= Beginning of Section =

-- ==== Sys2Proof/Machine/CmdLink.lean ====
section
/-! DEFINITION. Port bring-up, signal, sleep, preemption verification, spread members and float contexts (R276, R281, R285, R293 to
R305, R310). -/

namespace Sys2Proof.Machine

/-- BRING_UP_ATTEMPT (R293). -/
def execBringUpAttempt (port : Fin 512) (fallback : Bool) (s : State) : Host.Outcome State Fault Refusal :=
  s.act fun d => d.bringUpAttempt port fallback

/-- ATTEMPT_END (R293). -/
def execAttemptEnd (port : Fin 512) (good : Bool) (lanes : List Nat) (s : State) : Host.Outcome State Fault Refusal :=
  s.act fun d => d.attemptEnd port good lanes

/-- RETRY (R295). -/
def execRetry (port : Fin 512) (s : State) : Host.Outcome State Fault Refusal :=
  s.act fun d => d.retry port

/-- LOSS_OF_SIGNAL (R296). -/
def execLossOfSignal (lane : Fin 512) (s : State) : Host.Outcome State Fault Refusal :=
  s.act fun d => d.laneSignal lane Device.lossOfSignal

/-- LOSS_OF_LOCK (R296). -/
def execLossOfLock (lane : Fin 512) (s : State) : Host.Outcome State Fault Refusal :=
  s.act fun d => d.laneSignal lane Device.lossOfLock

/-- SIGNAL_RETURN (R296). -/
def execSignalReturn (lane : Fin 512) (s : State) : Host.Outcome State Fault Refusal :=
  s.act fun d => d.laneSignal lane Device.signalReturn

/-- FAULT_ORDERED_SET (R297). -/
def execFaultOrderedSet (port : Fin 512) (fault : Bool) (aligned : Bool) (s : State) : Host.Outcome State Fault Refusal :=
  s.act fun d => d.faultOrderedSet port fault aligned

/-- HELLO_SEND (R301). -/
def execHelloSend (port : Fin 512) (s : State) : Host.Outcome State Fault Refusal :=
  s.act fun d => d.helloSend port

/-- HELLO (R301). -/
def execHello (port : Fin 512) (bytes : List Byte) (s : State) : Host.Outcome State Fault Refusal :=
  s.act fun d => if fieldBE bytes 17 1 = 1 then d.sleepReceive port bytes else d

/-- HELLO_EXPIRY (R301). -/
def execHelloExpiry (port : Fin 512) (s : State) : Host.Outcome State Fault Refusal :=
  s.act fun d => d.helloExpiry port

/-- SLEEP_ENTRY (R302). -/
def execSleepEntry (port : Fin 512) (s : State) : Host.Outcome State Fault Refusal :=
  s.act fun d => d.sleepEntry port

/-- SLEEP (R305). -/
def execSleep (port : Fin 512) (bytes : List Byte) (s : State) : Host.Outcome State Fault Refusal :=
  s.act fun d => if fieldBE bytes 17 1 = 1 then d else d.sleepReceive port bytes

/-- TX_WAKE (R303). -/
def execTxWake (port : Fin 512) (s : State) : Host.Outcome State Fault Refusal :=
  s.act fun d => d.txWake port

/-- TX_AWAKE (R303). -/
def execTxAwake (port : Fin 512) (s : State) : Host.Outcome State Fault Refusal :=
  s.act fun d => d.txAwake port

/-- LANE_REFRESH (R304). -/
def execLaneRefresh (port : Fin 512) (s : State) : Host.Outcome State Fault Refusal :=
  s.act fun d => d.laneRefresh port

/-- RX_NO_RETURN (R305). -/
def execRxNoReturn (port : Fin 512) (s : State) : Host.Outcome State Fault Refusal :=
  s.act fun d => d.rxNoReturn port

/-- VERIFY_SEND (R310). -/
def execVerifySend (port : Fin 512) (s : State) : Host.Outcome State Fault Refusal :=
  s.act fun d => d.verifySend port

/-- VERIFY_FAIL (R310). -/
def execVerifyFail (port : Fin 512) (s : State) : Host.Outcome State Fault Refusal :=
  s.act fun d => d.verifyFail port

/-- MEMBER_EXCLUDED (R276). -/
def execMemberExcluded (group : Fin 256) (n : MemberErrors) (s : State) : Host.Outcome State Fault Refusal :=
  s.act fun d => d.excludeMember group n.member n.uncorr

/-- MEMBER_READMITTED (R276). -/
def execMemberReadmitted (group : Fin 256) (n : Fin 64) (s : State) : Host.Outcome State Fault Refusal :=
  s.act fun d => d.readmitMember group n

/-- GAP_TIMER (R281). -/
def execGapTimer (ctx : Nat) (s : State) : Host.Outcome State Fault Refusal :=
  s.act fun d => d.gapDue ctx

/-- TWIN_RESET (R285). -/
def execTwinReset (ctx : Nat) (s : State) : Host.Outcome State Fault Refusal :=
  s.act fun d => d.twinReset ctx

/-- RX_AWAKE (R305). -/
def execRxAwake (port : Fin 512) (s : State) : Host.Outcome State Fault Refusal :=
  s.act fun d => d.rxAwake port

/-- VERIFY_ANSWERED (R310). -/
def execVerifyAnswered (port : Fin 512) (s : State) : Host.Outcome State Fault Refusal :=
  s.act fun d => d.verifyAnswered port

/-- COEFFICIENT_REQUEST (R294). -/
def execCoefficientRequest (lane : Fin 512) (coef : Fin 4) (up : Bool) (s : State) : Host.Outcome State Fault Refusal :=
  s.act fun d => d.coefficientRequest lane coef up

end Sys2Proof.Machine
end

= End of Section =

ACTION ITEM
The lines that mention the word "Machine" should be pulled from the records above.

COMPLETED TASK
-- ==== Sys2Proof/Machine/CmdLink.lean ====
namespace Sys2Proof.Machine
end Sys2Proof.Machine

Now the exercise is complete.